» **What is required**
Show all lines of the listing that hold the word "words".

•••••

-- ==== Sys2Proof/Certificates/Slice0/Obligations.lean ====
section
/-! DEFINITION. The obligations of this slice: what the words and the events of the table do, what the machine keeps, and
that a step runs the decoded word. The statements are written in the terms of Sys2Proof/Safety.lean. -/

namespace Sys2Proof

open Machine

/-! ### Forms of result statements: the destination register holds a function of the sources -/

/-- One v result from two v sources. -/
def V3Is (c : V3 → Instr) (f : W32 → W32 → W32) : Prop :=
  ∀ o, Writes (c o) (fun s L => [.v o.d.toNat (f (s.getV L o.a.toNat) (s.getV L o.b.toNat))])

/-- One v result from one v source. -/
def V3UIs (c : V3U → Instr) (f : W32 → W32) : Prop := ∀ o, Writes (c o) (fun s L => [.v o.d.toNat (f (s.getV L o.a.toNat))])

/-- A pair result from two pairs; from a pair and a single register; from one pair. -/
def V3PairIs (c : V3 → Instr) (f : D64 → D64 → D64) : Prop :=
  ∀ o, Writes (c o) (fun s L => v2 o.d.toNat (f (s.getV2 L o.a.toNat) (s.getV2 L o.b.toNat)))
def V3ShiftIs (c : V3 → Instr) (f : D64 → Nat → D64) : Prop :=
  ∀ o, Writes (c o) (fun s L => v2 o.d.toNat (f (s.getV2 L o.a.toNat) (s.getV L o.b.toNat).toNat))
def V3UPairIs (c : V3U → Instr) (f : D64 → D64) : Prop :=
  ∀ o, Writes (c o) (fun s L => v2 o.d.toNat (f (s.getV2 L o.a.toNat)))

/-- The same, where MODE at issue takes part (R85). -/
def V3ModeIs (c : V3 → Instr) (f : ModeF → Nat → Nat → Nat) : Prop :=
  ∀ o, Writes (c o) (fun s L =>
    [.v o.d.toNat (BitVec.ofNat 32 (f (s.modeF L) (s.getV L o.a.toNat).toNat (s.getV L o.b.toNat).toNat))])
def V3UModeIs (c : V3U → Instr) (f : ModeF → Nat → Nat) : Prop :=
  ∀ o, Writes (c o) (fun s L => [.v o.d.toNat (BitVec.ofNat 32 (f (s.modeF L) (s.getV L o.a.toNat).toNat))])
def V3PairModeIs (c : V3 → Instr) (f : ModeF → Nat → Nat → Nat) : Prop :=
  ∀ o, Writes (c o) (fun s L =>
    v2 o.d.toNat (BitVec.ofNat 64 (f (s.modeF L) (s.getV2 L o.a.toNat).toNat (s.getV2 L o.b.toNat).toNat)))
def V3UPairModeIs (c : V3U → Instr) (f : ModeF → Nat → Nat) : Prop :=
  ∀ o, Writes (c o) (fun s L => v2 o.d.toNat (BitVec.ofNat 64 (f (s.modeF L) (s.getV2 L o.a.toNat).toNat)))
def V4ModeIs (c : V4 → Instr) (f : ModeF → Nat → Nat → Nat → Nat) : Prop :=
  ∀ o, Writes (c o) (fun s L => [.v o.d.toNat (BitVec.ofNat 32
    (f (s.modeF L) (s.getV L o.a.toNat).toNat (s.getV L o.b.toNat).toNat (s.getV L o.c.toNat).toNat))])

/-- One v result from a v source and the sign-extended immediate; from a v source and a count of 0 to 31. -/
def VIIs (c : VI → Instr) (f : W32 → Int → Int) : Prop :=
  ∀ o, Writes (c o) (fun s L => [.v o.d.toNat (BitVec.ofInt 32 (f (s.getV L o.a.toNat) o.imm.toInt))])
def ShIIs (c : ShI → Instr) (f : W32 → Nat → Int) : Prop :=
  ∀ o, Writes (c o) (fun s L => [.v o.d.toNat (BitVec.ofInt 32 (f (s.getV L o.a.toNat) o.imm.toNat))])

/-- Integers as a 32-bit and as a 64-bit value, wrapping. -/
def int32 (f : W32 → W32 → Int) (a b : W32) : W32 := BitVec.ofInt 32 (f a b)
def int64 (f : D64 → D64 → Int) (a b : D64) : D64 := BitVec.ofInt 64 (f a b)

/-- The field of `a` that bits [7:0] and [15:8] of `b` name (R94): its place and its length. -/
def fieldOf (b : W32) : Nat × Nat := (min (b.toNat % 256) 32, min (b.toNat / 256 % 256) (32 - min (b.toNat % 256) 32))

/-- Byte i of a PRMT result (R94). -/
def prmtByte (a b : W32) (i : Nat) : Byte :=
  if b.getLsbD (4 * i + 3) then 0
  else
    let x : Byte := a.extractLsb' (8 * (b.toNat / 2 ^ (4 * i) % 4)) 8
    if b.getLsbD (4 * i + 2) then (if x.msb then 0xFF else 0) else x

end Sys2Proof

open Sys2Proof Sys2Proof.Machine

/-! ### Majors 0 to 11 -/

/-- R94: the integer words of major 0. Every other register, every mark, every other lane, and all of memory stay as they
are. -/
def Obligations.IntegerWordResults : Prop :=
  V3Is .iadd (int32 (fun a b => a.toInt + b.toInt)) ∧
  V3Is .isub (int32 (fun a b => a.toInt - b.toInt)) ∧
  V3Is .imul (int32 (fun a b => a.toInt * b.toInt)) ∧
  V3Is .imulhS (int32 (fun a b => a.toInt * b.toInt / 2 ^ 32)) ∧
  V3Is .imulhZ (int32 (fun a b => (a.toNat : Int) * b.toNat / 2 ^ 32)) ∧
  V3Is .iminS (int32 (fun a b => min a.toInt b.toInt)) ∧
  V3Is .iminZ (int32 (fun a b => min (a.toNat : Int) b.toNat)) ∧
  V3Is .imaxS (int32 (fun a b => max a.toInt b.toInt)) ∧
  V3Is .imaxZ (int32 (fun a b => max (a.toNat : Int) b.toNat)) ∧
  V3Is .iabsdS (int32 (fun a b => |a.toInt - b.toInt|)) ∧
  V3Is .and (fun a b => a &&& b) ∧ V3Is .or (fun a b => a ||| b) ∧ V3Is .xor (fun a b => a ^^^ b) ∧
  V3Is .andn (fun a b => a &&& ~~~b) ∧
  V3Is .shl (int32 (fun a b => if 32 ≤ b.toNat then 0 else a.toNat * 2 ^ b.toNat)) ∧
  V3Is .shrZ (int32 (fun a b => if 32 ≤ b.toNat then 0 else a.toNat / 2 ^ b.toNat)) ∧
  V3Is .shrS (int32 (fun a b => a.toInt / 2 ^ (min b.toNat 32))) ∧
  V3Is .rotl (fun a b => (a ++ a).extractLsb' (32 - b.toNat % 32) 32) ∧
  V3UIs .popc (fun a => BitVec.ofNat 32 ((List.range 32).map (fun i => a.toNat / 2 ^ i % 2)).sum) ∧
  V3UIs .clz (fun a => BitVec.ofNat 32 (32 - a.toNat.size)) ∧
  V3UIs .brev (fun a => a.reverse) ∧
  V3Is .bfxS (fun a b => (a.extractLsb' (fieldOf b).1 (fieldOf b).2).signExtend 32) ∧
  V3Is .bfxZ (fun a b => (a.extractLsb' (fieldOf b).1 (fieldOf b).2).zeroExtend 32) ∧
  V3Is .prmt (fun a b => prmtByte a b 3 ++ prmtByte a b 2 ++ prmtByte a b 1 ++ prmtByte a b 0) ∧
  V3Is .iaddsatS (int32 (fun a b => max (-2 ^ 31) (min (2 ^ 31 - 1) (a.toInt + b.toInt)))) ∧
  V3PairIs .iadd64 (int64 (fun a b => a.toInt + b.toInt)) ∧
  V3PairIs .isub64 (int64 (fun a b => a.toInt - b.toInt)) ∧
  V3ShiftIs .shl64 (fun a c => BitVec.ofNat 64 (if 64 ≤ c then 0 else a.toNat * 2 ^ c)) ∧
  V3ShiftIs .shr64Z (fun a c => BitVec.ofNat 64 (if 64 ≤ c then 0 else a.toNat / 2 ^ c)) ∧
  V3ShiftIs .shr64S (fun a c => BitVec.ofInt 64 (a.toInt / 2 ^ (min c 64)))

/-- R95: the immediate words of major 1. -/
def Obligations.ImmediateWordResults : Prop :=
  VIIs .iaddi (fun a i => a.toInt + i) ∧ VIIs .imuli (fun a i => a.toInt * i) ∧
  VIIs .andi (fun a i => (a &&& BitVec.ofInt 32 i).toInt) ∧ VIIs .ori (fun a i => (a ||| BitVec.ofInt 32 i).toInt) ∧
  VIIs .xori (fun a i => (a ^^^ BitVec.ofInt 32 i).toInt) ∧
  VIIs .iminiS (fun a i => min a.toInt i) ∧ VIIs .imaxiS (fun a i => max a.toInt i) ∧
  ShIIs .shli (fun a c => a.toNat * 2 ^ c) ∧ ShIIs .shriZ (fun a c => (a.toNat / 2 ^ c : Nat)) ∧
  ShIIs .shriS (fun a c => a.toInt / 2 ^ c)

•••••

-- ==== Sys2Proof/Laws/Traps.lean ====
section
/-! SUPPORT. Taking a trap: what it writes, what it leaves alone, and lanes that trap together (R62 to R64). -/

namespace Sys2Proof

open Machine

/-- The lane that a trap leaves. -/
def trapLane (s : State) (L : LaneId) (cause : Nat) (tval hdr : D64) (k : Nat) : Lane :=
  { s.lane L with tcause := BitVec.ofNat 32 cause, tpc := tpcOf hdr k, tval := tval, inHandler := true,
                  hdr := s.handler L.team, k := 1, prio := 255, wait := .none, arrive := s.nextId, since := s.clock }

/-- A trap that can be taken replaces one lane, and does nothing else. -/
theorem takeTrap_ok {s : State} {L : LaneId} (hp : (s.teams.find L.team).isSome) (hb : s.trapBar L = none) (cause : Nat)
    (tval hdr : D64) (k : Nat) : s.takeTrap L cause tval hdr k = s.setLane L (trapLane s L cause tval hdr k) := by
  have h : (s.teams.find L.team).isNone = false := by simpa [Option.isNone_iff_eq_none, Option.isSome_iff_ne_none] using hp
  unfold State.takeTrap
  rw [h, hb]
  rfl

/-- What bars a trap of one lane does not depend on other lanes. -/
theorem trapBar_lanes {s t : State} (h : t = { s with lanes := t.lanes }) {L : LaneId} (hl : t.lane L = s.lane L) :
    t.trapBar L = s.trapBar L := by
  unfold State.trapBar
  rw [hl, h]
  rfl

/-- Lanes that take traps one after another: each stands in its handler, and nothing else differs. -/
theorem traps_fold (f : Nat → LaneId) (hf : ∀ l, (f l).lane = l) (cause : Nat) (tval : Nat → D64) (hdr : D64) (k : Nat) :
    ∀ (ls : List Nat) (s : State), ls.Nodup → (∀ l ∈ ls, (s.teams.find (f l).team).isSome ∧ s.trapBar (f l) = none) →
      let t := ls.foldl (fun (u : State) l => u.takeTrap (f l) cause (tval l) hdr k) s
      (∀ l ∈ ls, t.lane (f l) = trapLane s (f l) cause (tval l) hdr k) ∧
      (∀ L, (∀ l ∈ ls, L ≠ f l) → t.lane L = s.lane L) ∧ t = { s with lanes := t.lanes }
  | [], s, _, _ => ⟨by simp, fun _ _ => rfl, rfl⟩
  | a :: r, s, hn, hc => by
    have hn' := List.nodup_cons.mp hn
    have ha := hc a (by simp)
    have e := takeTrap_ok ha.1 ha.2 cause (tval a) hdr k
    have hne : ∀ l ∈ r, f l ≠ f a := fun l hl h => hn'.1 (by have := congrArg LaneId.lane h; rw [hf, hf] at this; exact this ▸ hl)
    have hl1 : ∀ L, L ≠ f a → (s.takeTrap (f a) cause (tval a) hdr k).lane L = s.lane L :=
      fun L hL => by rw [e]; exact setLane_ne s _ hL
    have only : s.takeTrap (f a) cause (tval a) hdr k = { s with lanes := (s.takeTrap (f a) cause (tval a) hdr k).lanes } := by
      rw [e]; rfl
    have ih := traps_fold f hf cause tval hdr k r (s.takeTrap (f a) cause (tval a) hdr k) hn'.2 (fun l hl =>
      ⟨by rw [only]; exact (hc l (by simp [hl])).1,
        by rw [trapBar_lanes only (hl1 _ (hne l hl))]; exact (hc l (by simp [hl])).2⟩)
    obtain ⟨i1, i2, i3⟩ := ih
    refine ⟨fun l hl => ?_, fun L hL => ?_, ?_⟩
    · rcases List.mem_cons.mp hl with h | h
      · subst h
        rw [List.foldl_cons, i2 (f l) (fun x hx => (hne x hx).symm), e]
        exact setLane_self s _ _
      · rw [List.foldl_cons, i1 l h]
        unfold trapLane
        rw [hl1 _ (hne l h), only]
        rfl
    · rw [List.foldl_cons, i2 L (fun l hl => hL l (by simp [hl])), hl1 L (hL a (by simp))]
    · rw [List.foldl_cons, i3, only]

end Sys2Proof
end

•••••

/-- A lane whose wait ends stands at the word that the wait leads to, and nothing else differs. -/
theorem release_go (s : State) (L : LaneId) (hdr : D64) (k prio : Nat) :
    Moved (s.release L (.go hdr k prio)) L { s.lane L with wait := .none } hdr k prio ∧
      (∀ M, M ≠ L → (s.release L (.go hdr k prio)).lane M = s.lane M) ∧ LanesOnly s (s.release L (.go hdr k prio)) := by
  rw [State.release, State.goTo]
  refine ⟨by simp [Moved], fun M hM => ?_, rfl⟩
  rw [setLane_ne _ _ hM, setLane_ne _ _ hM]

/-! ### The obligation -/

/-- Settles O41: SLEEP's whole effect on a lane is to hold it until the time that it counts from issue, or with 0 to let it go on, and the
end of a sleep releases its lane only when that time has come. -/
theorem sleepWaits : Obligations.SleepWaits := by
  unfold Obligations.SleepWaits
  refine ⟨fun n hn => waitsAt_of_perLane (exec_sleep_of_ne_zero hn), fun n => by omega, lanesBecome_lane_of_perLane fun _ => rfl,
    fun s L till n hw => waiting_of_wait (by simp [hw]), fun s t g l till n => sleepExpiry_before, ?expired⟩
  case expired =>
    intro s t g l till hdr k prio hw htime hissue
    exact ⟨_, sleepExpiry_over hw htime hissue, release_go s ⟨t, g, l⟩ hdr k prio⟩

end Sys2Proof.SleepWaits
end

•••••

» **Worked solution**
/-! DEFINITION. The obligations of this slice: what the words and the events of the table do, what the machine keeps, and
/-- R94: the integer words of major 0. Every other register, every mark, every other lane, and all of memory stay as they
/-- R95: the immediate words of major 1. -/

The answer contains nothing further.